The following are interpreter examples.

Example 1

The following example is for loading a Maven Artifact.

Paragraph 1

%dep
z.reset()
z.load("com.google.code.facebookapi:facebook-java-api:3.0.4")

OR

%spark.dep
z.reset()
z.load("com.google.code.facebookapi:facebook-java-api:3.0.4")

Paragraph 2

%spark
import com.google.code.facebookapi.FacebookException;
import com.google.code.facebookapi.FacebookWebappHelper;
class Helloworld{

    def main1(args:Array[String])
    {
       println("helloworld")

}

Example 2

The following example is for loading a Spark CSV jar.

import org.apache.spark._
import org.apache.spark.sql._

val sparkSession = SparkSession
    .builder()
    .appName("spark-csv")
    .enableHiveSupport()
    .getOrCreate()

import sparkSession.implicits._
val squaresDF = sparkSession.sparkContext.makeRDD(1 to 100).map(i => (i, i * i)).toDF("value", "square")
val location ="s3://bucket/testdata/spark/csv1"
squaresDF.write.mode("overwrite").csv(location)
sparkSession.read.csv(location).collect().foreach(println)

Configuring Spark SQL Command Concurrency

In notebooks, you can run multiple Spark SQL commands in parallel. Control the concurrency by setting zeppelin.spark.concurrentSQL to true. The maximum number of commands that can be run concurrently is controlled by zeppelin.spark.sql.maxConcurrency, which is set to a positive integer.
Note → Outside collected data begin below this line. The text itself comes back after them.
/-! ### setVideo -/

@[simp] theorem setVideo_v (vid : Video) : (s.setVideo vid).v = s.v := rfl
@[simp] theorem setVideo_i (vid : Video) : (s.setVideo vid).i = s.i := rfl
@[simp] theorem setVideo_pc (vid : Video) : (s.setVideo vid).pc = s.pc := rfl
@[simp] theorem setVideo_sp (vid : Video) : (s.setVideo vid).sp = s.sp := rfl
@[simp] theorem setVideo_stack (vid : Video) : (s.setVideo vid).stack = s.stack := rfl
@[simp] theorem setVideo_dt (vid : Video) : (s.setVideo vid).dt = s.dt := rfl
@[simp] theorem setVideo_st (vid : Video) : (s.setVideo vid).st = s.st := rfl
@[simp] theorem setVideo_video (vid : Video) : (s.setVideo vid).video = vid := rfl
@[simp] theorem setVideo_keys (vid : Video) : (s.setVideo vid).keys = s.keys := rfl
@[simp] theorem setVideo_mem (vid : Video) : (s.setVideo vid).mem = s.mem := rfl
@[simp] theorem setVideo_fault (vid : Video) : (s.setVideo vid).fault = s.fault := rfl
@[simp] theorem setVideo_cfg (vid : Video) : (s.setVideo vid).cfg = s.cfg := rfl
@[simp] theorem setVideo_rndPort (vid : Video) : (s.setVideo vid).rndPort = s.rndPort := rfl
@[simp] theorem setVideo_draws (vid : Video) : (s.setVideo vid).draws = s.draws := rfl
@[simp] theorem setVideo_getV (vid : Video) (q : Reg) : (s.setVideo vid).getV q = s.getV q := rfl
@[simp] theorem setVideo_memRead (vid : Video) (ad : Nat) : (s.setVideo vid).memRead ad = s.memRead ad := rfl
@[simp] theorem setVideo_indexed (vid : Video) (off : Nat) : (s.setVideo vid).indexed off = s.indexed off := rfl
@[simp] theorem setVideo_getKey (vid : Video) (j : Fin 16) : (s.setVideo vid).getKey j = s.getKey j := rfl

/-! ### memWrite -/

@[simp] theorem memWrite_v (a : Nat) (b : Byte) : (s.memWrite a b).v = s.v := rfl
@[simp] theorem memWrite_i (a : Nat) (b : Byte) : (s.memWrite a b).i = s.i := rfl
@[simp] theorem memWrite_pc (a : Nat) (b : Byte) : (s.memWrite a b).pc = s.pc := rfl
@[simp] theorem memWrite_sp (a : Nat) (b : Byte) : (s.memWrite a b).sp = s.sp := rfl
@[simp] theorem memWrite_stack (a : Nat) (b : Byte) : (s.memWrite a b).stack = s.stack := rfl
@[simp] theorem memWrite_dt (a : Nat) (b : Byte) : (s.memWrite a b).dt = s.dt := rfl
@[simp] theorem memWrite_st (a : Nat) (b : Byte) : (s.memWrite a b).st = s.st := rfl
@[simp] theorem memWrite_video (a : Nat) (b : Byte) : (s.memWrite a b).video = s.video := rfl
@[simp] theorem memWrite_keys (a : Nat) (b : Byte) : (s.memWrite a b).keys = s.keys := rfl
@[simp] theorem memWrite_mem (a : Nat) (b : Byte) : (s.memWrite a b).mem = s.mem.write (a % memSize) b := rfl
@[simp] theorem memWrite_fault (a : Nat) (b : Byte) : (s.memWrite a b).fault = s.fault := rfl
@[simp] theorem memWrite_cfg (a : Nat) (b : Byte) : (s.memWrite a b).cfg = s.cfg := rfl
@[simp] theorem memWrite_rndPort (a : Nat) (b : Byte) : (s.memWrite a b).rndPort = s.rndPort := rfl
@[simp] theorem memWrite_draws (a : Nat) (b : Byte) : (s.memWrite a b).draws = s.draws := rfl
@[simp] theorem memWrite_getV (a : Nat) (b : Byte) (q : Reg) : (s.memWrite a b).getV q = s.getV q := rfl
@[simp] theorem memWrite_indexed (a : Nat) (b : Byte) (off : Nat) : (s.memWrite a b).indexed off = s.indexed off := rfl
@[simp] theorem memWrite_getKey (a : Nat) (b : Byte) (j : Fin 16) : (s.memWrite a b).getKey j = s.getKey j := rfl

/-! ### setKey -/

@[simp] theorem setKey_v (k : Fin 16) (p : Bool) : (s.setKey k p).v = s.v := rfl
@[simp] theorem setKey_i (k : Fin 16) (p : Bool) : (s.setKey k p).i = s.i := rfl
@[simp] theorem setKey_pc (k : Fin 16) (p : Bool) : (s.setKey k p).pc = s.pc := rfl
@[simp] theorem setKey_sp (k : Fin 16) (p : Bool) : (s.setKey k p).sp = s.sp := rfl
@[simp] theorem setKey_stack (k : Fin 16) (p : Bool) : (s.setKey k p).stack = s.stack := rfl
@[simp] theorem setKey_dt (k : Fin 16) (p : Bool) : (s.setKey k p).dt = s.dt := rfl
@[simp] theorem setKey_st (k : Fin 16) (p : Bool) : (s.setKey k p).st = s.st := rfl
@[simp] theorem setKey_video (k : Fin 16) (p : Bool) : (s.setKey k p).video = s.video := rfl
@[simp] theorem setKey_keys (k : Fin 16) (p : Bool) : (s.setKey k p).keys = s.keys.set k.val p k.isLt := rfl
@[simp] theorem setKey_mem (k : Fin 16) (p : Bool) : (s.setKey k p).mem = s.mem := rfl
@[simp] theorem setKey_fault (k : Fin 16) (p : Bool) : (s.setKey k p).fault = s.fault := rfl
@[simp] theorem setKey_cfg (k : Fin 16) (p : Bool) : (s.setKey k p).cfg = s.cfg := rfl
@[simp] theorem setKey_rndPort (k : Fin 16) (p : Bool) : (s.setKey k p).rndPort = s.rndPort := rfl
@[simp] theorem setKey_draws (k : Fin 16) (p : Bool) : (s.setKey k p).draws = s.draws := rfl
@[simp] theorem setKey_getV (k : Fin 16) (p : Bool) (q : Reg) : (s.setKey k p).getV q = s.getV q := rfl
@[simp] theorem setKey_memRead (k : Fin 16) (p : Bool) (ad : Nat) : (s.setKey k p).memRead ad = s.memRead ad := rfl
@[simp] theorem setKey_indexed (k : Fin 16) (p : Bool) (off : Nat) : (s.setKey k p).indexed off = s.indexed off := rfl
The default value of this parameter is 10.

Enabling Python 2.7 in a Notebook

If your cluster is running Python 2.6, you can enable Python 2.7 in a notebook as follows:

  1. Add the following configuration in the node bootstrap script (node_bootstrap.sh) of the Spark cluster:

    source /usr/lib/hustler/bin/qubole-bash-lib.sh
    qubole-hadoop-use-python2.7
    
  2. Navigate to the Interpreter page. Under the Spark interpreter (%spark), set the zeppelin.pyspark.python property to /usr/lib/virtualenv/python27/bin/python.

    After setting the property, restart the Spark interpreter. The default value of this setting is python.